◆ Your goal:
In the data below, which lines hold "payload"? Copy every one.

◆ Entries provided:
-- ==== Sys2Proof/WellFormed.lean ====
section
/-! DEFINITION. Which commands can be put on the wire: a payload has exactly the announced number
of beats (30_encoding R73). Operands that the unit itself judges (a length, an index, a count that
differs from `length`) are well formed whatever their value: the unit rejects them at run time. -/

namespace Sys2Proof

/-- The command can be encoded: FORWARD and INVERSE carry exactly `cnt` samples (30_encoding R73). -/
def Instr.wellFormed : Instr → Bool
  | .construct _ => true
  | .destroy => true
  | .forward cnt payload => payload.length == cnt.toNat
  | .inverse cnt payload => payload.length == cnt.toNat
  | .resultRe _ => true
  | .resultIm _ => true
  | .ispow2 _ => true
  | .isqrt _ => true

end Sys2Proof
end

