/-- 44_complex_arith R160: a pass at most triples the bound, and every tripled bound fits the words, so
that each pass leaves what it computes. -/
theorem bounded_passes (inv : Bool) {k : Nat} (hk : k ≤ n) :
    (passes inv (2 ^ n) k m).Bounded (2 ^ n) (3 ^ k * 2 ^ 31) := by
  induction k with
  | zero =>
    rw [pow_zero, one_mul]
    exact hm
  | succ k ih =>
    intro p hp
    have hbefore := ih (by omega)
    have hdvd : 2 ^ (k + 1) ∣ 2 ^ n := pow_dvd_pow 2 hk
    have hbound : (3 : Int) ^ (k + 1) * 2 ^ 31 = 3 * (3 ^ k * 2 ^ 31) := by ring
    have hfits := three_pow_mul_lt (hk.trans hn)
    rw [hbound] at hfits ⊢
    rw [passes_succ, readSample_pass_of_bounded (passes_wf h inv _ k) hbefore (by omega) inv
      (by omega) (by omega) (Nat.pow_le_pow_right two_pos hn) hdvd hp]
    exact passResult_within hbefore inv (by omega) (by omega) hdvd hp

theorem readSample_passes_succ (inv : Bool) {k p : Nat} (hk : k < n) (hp : p < 2 ^ n) :
    (passes inv (2 ^ n) (k + 1) m).readSample p =
      passResult inv (k + 1) (passes inv (2 ^ n) k m) p := by
  have hfits := three_pow_mul_lt (k := k + 1) (by omega)
  rw [passes_succ]
  exact readSample_pass_of_bounded (passes_wf h inv _ k) (bounded_passes h hn hm inv hk.le)
    (by omega) inv (by omega) (by omega) (Nat.pow_le_pow_right two_pos hn) (pow_dvd_pow 2 hk) hp

end Passes

/-! ## Decimation in time -/

/-- The samples of `m` from `base` on, in bit-reversed order of `k` bits. -/
def reversedBlock (m : Memory) (base k i : Nat) : Cplx := m.readSample (base + bitrev i k)

theorem bitrev_two_mul (i k : Nat) : bitrev (2 * i) (k + 1) = bitrev i k := by
  simp [bitrev_succ]

theorem bitrev_two_mul_add_one (i k : Nat) : bitrev (2 * i + 1) (k + 1) = 2 ^ k + bitrev i k := by
  rw [bitrev_succ, show (2 * i + 1) % 2 = 1 by omega, show (2 * i + 1) / 2 = i by omega, one_mul]

/-- The even samples of a reversed block are its first half. -/
theorem reversedBlock_even (m : Memory) (base k : Nat) :
    (fun i => reversedBlock m base (k + 1) (2 * i)) = reversedBlock m base k := by
  funext i
  rw [reversedBlock, bitrev_two_mul, reversedBlock]

/-- The odd samples of a reversed block are its second half. -/
theorem reversedBlock_odd (m : Memory) (base k : Nat) :
    (fun i => reversedBlock m base (k + 1) (2 * i + 1)) = reversedBlock m (base + 2 ^ k) k := by
  funext i
  rw [reversedBlock, bitrev_two_mul_add_one, reversedBlock, add_assoc]

/-- One level of the recursion on a reversed block is a butterfly of its two halves. -/
theorem decimationInTime_reversedBlock_succ (inv : Bool) (m : Memory) (base k q : Nat) :
    decimationInTime inv (k + 1) (reversedBlock m base (k + 1)) q =
      let j := q % 2 ^ k
      let r := bfly (decimationInTime inv k (reversedBlock m base k) j)
        (decimationInTime inv k (reversedBlock m (base + 2 ^ k) k) j) (twiddle (k + 1) j inv)
      if q < 2 ^ k then r.1 else r.2 := by
  rw [← reversedBlock_odd, ← reversedBlock_even m base k]
  rfl

/-- The transform depends on the first `2^n` samples only. -/
theorem decimationInTime_congr {inv : Bool} {n : Nat} {x y : Nat → Cplx}
    (h : ∀ i < 2 ^ n, x i = y i) (k : Nat) :
    decimationInTime inv n x k = decimationInTime inv n y k := by
  induction n generalizing x y k with
  | zero => exact h 0 Nat.one_pos
  | succ n ih =>
    rw [pow_succ] at h
    simp only [decimationInTime]
    rw [ih (fun i hi => h (2 * i) (by omega)), ih (fun i hi => h (2 * i + 1) (by omega))]

/-- Pass `k + 1` in the coordinates of its groups: place `q` of group `c` gets the butterfly of places
`q mod 2^k` of the two halves of the group. -/
theorem passResult_group (inv : Bool) (m : Memory) (c k : Nat) {q : Nat} (hq : q < 2 ^ (k + 1)) :
    passResult inv (k + 1) m (c * 2 ^ (k + 1) + q) =
      let j := q % 2 ^ k
      let r := bfly (m.readSample (2 * c * 2 ^ k + j)) (m.readSample ((2 * c + 1) * 2 ^ k + j))
        (twiddle (k + 1) j inv)
      if q < 2 ^ k then r.1 else r.2 := by
  have hgroup : (c * 2 ^ (k + 1) + q) / 2 ^ (k + 1) = c := by
    rw [mul_comm, Nat.mul_add_div (Nat.two_pow_pos _), Nat.div_eq_of_lt hq, add_zero]
  have hplace : (c * 2 ^ (k + 1) + q) % 2 ^ k = q % 2 ^ k := by
    rw [pow_succ', ← mul_assoc, Nat.mul_add_mod_self_right]
  have hfirst : c * 2 ^ (k + 1) = 2 * c * 2 ^ k := by ring
  have hsecond : 2 * c * 2 ^ k + q % 2 ^ k + 2 ^ k = (2 * c + 1) * 2 ^ k + q % 2 ^ k := by ring
  have hhalf : c * 2 ^ (k + 1) + q = c * 2 ^ (k + 1) + q % 2 ^ k ↔ q < 2 ^ k := by
    rw [Nat.add_left_cancel_iff, eq_comm, Nat.mod_eq_iff_lt (Nat.two_pow_pos k).ne']
  simp only [passResult, hgroup, Nat.add_sub_cancel, hplace, hhalf]
  simp only [hfirst, hsecond]

theorem block_lt {n k c q : Nat} (hk : k ≤ n) (hc : c < 2 ^ (n - k)) (hq : q < 2 ^ k) :
    c * 2 ^ k + q < 2 ^ n :=
  calc c * 2 ^ k + q < (c + 1) * 2 ^ k := by rw [add_one_mul]; omega
    _ ≤ 2 ^ (n - k) * 2 ^ k := Nat.mul_le_mul_right _ hc
    _ = 2 ^ n := by rw [← pow_add, Nat.sub_add_cancel hk]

◆ Output of the exercise:
/-! DEFINITION. Which commands can be put on the wire: a payload has exactly the announced number
  | .forward cnt payload => payload.length == cnt.toNat
  | .inverse cnt payload => payload.length == cnt.toNat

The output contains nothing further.